Nothing below is to be printed except the lines between the line holding "(s.cat.erasing = none" and the line holding "shows light exactly", inclusive, each exactly as it appears.

:: DATA SHOWN

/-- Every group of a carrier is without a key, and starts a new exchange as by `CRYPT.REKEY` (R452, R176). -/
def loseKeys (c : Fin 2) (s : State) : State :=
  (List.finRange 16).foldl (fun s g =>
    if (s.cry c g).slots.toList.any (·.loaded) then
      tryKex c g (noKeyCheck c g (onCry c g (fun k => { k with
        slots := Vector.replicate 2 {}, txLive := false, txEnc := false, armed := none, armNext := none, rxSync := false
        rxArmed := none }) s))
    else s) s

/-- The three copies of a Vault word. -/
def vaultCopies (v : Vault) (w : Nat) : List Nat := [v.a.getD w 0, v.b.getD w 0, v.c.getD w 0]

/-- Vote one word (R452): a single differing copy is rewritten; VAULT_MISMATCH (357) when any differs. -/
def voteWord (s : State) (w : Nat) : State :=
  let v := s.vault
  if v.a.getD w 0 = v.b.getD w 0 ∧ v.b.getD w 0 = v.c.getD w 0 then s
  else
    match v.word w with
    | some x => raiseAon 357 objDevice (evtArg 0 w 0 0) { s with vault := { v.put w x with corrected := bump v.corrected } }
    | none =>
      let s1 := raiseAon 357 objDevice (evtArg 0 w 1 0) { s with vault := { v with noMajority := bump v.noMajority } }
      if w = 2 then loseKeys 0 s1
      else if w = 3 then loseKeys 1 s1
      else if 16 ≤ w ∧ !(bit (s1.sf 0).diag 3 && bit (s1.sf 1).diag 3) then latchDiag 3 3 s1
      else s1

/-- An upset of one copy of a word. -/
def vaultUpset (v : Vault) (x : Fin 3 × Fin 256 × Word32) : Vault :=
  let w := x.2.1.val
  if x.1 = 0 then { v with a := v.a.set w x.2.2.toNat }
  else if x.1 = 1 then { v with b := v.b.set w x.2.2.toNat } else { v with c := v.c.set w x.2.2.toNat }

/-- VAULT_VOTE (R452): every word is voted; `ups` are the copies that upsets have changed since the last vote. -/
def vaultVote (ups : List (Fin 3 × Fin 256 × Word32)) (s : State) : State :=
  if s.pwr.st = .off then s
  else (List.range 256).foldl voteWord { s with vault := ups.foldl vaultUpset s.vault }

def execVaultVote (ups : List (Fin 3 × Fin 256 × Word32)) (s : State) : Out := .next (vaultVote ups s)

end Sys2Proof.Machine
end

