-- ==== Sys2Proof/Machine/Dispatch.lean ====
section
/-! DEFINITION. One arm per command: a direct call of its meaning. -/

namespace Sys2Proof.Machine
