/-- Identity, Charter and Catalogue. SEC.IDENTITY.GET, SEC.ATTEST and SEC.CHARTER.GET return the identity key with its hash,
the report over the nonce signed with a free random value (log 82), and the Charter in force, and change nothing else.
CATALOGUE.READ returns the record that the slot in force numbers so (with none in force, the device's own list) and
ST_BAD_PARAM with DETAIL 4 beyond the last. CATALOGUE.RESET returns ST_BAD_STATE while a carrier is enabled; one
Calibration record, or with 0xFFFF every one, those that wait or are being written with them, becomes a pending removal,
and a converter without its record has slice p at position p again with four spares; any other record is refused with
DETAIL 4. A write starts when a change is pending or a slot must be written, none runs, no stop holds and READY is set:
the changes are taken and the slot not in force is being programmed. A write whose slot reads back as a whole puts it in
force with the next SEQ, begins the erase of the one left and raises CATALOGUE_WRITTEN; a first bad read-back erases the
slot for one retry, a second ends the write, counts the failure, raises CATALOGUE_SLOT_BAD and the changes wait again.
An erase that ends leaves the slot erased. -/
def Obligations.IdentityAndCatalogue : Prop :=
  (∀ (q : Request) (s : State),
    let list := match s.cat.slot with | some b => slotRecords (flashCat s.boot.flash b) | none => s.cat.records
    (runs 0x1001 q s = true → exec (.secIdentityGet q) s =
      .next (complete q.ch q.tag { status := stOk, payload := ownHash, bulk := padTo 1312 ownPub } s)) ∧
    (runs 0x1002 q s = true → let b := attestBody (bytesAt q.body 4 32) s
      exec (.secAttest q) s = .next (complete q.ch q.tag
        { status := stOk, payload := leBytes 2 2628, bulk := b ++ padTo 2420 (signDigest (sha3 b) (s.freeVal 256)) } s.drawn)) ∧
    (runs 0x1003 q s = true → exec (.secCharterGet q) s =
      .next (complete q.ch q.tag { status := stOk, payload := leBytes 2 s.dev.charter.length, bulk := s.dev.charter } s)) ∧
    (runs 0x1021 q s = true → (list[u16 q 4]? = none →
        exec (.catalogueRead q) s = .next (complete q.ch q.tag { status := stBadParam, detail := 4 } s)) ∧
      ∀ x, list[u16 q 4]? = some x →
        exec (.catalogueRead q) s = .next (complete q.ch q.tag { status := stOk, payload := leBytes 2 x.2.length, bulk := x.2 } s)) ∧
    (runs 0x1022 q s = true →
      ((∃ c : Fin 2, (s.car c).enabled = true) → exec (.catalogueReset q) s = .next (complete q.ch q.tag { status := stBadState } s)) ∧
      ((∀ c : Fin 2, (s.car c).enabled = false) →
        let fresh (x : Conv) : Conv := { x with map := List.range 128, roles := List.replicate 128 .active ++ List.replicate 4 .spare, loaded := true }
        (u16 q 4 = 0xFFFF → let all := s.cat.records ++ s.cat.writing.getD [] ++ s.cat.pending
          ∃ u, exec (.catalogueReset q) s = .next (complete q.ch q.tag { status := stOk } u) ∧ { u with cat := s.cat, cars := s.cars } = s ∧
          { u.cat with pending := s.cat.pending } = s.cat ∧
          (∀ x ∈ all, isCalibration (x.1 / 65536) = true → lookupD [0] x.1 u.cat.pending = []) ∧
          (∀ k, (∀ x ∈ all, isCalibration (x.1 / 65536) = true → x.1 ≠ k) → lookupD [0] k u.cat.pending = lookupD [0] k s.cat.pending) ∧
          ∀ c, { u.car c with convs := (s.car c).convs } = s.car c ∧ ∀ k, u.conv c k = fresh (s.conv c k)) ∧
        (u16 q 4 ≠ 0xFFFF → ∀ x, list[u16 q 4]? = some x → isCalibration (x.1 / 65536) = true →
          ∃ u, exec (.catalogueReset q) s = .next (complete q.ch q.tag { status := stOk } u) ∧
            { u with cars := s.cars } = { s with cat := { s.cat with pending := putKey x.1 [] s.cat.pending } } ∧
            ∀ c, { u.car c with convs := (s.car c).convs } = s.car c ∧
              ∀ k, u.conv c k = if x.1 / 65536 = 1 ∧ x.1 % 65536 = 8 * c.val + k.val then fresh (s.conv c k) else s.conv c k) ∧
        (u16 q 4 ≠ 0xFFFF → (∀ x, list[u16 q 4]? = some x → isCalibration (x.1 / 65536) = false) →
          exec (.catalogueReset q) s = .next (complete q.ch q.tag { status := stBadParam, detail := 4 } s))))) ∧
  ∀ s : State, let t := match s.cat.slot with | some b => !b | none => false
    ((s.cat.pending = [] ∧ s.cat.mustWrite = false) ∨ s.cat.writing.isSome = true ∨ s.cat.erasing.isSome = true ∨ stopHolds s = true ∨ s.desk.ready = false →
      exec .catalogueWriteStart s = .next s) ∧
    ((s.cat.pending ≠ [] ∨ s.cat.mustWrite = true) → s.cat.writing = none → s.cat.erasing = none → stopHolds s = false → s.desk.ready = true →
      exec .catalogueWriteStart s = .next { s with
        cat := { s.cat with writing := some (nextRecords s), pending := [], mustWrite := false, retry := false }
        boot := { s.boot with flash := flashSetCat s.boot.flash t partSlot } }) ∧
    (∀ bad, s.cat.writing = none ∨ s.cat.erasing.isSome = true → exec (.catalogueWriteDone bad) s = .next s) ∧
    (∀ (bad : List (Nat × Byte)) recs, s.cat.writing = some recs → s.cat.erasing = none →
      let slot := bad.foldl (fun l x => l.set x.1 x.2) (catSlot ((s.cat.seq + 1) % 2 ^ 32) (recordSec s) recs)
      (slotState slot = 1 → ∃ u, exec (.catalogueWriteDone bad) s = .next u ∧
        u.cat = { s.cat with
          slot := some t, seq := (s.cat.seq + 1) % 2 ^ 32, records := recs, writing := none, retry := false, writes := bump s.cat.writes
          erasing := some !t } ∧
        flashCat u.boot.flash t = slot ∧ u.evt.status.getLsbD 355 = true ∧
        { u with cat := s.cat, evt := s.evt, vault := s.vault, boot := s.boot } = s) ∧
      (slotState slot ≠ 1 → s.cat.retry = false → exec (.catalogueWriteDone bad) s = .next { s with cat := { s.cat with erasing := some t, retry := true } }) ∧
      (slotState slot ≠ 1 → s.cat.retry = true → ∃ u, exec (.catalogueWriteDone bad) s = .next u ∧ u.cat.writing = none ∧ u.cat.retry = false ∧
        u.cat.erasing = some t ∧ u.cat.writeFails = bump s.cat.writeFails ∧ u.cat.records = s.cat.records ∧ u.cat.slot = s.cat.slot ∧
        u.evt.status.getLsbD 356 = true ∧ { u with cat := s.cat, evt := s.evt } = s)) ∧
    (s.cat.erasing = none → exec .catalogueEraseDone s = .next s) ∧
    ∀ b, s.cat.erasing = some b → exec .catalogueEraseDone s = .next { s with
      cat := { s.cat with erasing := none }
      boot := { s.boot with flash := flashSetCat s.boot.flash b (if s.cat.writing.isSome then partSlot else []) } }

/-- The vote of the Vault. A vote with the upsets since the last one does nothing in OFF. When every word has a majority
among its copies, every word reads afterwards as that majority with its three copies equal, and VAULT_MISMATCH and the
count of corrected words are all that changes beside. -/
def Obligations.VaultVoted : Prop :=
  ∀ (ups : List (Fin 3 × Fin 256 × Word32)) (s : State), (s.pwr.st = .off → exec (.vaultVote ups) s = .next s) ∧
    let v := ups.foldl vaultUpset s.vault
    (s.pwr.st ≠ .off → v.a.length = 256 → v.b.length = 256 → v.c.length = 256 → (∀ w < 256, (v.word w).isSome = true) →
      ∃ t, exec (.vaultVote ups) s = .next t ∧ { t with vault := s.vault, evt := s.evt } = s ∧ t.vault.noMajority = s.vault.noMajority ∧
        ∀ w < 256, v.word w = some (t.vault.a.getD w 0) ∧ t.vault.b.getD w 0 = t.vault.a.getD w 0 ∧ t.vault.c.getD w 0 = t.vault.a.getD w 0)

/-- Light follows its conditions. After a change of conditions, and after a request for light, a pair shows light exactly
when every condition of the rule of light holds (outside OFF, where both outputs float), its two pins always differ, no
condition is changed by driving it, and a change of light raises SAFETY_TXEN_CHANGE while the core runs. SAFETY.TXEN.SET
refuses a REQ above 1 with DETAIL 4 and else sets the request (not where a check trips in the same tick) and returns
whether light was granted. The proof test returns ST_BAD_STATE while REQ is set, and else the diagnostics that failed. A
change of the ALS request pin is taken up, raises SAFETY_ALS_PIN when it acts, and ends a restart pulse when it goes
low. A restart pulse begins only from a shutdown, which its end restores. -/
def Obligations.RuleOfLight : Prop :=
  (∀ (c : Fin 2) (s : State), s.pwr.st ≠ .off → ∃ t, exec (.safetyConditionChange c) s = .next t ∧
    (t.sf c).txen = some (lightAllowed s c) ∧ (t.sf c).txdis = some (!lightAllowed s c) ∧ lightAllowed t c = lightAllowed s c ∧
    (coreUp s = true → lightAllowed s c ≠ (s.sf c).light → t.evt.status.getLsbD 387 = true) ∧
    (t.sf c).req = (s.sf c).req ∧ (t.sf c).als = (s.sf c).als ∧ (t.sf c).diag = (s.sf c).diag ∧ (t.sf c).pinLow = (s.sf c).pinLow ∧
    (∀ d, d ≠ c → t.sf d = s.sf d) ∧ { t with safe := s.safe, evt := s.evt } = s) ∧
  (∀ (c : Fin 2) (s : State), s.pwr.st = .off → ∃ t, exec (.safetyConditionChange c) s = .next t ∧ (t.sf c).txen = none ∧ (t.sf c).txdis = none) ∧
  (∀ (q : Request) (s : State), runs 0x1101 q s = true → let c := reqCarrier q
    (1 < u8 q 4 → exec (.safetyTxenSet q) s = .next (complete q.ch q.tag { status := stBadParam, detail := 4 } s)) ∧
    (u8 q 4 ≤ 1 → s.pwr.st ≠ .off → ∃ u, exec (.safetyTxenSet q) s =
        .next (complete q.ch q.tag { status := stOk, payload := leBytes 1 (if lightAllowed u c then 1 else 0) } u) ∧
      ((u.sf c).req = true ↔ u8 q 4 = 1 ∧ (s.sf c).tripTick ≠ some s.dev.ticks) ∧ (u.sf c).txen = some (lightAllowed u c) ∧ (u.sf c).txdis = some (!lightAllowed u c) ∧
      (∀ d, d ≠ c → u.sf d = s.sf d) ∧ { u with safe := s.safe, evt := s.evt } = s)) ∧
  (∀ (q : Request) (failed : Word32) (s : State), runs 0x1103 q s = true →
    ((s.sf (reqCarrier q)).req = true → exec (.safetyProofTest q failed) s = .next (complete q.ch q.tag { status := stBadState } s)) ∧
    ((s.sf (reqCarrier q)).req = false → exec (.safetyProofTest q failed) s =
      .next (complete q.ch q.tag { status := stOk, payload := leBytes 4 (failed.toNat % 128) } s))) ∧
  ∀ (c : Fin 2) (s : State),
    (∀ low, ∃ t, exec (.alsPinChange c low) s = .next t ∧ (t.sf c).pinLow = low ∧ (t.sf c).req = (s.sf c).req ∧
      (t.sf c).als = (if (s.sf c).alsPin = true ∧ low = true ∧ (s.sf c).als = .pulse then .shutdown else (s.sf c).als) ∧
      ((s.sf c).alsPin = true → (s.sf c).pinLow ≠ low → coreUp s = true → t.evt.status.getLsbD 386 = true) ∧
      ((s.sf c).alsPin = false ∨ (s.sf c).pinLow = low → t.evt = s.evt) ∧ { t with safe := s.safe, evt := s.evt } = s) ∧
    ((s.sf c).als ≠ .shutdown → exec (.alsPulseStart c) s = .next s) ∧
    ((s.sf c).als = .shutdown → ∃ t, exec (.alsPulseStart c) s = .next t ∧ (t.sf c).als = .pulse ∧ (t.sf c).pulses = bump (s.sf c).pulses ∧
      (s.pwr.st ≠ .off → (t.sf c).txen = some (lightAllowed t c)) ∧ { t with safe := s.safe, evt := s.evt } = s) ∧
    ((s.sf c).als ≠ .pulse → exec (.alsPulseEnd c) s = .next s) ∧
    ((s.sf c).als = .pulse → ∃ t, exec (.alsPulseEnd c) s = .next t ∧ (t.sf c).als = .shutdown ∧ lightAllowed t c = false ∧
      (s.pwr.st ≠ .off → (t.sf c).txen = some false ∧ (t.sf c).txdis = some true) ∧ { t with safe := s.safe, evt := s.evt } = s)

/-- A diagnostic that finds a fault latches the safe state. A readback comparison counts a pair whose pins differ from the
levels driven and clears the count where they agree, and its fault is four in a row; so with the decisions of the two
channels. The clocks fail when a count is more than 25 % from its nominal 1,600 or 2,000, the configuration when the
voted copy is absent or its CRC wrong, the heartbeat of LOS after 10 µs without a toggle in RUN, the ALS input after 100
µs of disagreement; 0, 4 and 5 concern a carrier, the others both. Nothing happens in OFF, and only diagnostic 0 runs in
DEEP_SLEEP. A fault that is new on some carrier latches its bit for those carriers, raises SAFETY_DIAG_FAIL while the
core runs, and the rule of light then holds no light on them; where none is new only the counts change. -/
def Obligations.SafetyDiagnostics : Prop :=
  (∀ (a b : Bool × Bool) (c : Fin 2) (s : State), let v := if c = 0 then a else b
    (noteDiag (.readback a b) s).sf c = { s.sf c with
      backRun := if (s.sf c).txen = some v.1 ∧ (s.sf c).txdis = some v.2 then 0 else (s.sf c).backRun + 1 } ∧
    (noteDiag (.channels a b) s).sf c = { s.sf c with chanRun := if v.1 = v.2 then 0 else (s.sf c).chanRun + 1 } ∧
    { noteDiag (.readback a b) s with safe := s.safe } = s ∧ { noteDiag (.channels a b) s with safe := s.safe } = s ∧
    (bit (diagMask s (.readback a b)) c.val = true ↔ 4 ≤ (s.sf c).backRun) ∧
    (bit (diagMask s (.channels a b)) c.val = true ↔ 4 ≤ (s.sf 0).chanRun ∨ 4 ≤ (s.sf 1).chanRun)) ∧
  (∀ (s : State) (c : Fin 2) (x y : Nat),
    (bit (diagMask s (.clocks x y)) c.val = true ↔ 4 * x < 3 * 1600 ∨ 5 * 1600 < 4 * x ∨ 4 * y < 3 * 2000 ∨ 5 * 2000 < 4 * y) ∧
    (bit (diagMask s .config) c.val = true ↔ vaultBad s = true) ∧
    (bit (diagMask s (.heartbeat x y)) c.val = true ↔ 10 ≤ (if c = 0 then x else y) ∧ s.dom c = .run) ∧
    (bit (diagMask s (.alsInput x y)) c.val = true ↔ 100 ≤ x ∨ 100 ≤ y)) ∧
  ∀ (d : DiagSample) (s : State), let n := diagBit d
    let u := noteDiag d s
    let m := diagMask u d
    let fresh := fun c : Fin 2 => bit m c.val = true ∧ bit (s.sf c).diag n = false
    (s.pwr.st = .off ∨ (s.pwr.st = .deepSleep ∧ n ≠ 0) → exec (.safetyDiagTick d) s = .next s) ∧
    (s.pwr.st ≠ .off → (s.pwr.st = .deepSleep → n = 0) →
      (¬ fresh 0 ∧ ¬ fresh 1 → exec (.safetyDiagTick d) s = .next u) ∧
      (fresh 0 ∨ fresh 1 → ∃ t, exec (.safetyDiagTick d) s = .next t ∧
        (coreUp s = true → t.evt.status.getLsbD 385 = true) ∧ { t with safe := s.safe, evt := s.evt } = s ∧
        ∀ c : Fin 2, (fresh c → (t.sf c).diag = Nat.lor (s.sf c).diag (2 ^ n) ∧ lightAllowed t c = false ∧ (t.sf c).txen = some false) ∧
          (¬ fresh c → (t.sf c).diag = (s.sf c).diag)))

::::
:: DATA SHOWN

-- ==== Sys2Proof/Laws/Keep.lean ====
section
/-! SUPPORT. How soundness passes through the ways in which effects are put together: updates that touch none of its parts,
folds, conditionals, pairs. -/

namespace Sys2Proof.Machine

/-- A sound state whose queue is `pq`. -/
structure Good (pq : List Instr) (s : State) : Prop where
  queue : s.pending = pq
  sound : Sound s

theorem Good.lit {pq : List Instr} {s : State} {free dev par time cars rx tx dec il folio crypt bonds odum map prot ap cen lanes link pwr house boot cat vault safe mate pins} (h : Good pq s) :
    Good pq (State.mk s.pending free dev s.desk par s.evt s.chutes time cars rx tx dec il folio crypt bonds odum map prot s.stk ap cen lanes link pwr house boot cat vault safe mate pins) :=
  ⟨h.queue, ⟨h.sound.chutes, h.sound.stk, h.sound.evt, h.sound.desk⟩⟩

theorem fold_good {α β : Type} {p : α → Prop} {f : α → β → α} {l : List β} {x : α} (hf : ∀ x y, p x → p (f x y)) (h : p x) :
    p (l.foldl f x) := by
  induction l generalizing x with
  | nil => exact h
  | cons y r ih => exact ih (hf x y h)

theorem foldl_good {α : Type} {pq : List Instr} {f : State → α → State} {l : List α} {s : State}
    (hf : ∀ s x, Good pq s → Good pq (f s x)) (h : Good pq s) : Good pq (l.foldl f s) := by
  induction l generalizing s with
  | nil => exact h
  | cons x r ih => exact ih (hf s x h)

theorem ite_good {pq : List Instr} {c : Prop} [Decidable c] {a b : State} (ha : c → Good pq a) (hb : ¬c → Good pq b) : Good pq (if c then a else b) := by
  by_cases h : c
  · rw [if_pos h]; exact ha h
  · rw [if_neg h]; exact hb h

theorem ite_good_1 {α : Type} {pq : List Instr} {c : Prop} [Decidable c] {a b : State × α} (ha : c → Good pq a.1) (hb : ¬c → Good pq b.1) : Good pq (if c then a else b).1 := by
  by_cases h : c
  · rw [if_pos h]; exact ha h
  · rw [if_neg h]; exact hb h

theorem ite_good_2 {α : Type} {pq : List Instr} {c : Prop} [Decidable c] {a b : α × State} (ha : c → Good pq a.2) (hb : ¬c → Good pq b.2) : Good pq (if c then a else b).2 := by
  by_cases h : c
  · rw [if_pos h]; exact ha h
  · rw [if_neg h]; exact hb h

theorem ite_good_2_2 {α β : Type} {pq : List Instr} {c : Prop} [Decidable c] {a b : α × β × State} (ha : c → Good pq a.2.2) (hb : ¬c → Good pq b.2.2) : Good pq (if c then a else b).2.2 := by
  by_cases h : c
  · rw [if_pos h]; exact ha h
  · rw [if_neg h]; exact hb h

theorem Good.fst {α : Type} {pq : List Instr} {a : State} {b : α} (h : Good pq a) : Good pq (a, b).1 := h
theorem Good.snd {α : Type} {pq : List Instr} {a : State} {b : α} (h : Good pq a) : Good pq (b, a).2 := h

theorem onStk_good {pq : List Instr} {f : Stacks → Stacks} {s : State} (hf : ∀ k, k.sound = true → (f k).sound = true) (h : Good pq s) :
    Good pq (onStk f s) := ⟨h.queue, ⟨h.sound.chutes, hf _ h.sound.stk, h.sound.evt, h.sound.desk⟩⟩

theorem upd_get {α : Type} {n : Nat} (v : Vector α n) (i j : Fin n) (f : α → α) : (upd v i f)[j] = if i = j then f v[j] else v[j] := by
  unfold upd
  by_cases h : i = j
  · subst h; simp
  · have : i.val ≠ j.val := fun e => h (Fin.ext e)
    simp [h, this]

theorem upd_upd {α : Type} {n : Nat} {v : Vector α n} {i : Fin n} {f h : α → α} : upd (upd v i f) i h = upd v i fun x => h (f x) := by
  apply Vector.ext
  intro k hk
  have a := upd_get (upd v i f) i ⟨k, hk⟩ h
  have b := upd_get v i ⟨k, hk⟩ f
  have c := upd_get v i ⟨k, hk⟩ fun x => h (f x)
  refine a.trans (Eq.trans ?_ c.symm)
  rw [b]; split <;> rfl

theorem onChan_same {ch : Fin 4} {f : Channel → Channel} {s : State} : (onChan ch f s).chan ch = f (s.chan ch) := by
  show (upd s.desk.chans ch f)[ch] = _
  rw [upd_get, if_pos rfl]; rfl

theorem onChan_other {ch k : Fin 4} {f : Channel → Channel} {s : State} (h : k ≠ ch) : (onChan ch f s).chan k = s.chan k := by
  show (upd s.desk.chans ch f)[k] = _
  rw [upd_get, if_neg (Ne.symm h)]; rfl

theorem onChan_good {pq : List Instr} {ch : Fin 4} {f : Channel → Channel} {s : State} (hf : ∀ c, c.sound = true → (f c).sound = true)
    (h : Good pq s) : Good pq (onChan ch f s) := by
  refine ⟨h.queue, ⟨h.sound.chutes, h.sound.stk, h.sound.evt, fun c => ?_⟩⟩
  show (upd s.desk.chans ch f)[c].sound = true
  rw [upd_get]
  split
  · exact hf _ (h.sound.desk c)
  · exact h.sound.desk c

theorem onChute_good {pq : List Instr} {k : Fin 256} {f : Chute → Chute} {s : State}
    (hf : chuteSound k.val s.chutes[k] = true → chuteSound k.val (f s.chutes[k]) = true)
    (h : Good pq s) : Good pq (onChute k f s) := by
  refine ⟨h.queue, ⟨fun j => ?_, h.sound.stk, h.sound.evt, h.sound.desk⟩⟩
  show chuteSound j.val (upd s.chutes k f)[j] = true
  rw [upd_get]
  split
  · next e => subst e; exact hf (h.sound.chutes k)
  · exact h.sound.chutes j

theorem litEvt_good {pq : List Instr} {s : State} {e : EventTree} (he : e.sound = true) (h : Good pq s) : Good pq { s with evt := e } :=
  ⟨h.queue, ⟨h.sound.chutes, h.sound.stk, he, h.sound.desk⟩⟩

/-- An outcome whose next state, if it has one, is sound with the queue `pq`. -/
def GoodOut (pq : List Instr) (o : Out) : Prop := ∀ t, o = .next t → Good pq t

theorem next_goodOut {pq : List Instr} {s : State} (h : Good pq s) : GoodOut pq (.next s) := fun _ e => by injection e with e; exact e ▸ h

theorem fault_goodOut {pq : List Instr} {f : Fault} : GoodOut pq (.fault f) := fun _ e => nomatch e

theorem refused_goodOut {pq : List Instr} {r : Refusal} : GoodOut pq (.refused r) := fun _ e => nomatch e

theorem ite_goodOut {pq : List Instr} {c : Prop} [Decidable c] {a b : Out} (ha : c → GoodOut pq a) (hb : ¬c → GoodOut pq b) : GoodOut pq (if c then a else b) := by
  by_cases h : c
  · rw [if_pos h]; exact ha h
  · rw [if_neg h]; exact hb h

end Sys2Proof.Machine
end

::::

■ SOLVED PROBLEM:
    (s.cat.erasing = none → exec .catalogueEraseDone s = .next s) ∧
    ∀ b, s.cat.erasing = some b → exec .catalogueEraseDone s = .next { s with
      cat := { s.cat with erasing := none }
      boot := { s.boot with flash := flashSetCat s.boot.flash b (if s.cat.writing.isSome then partSlot else []) } }

/-- The vote of the Vault. A vote with the upsets since the last one does nothing in OFF. When every word has a majority
among its copies, every word reads afterwards as that majority with its three copies equal, and VAULT_MISMATCH and the
count of corrected words are all that changes beside. -/
def Obligations.VaultVoted : Prop :=
  ∀ (ups : List (Fin 3 × Fin 256 × Word32)) (s : State), (s.pwr.st = .off → exec (.vaultVote ups) s = .next s) ∧
    let v := ups.foldl vaultUpset s.vault
    (s.pwr.st ≠ .off → v.a.length = 256 → v.b.length = 256 → v.c.length = 256 → (∀ w < 256, (v.word w).isSome = true) →
      ∃ t, exec (.vaultVote ups) s = .next t ∧ { t with vault := s.vault, evt := s.evt } = s ∧ t.vault.noMajority = s.vault.noMajority ∧
        ∀ w < 256, v.word w = some (t.vault.a.getD w 0) ∧ t.vault.b.getD w 0 = t.vault.a.getD w 0 ∧ t.vault.c.getD w 0 = t.vault.a.getD w 0)

/-- Light follows its conditions. After a change of conditions, and after a request for light, a pair shows light exactly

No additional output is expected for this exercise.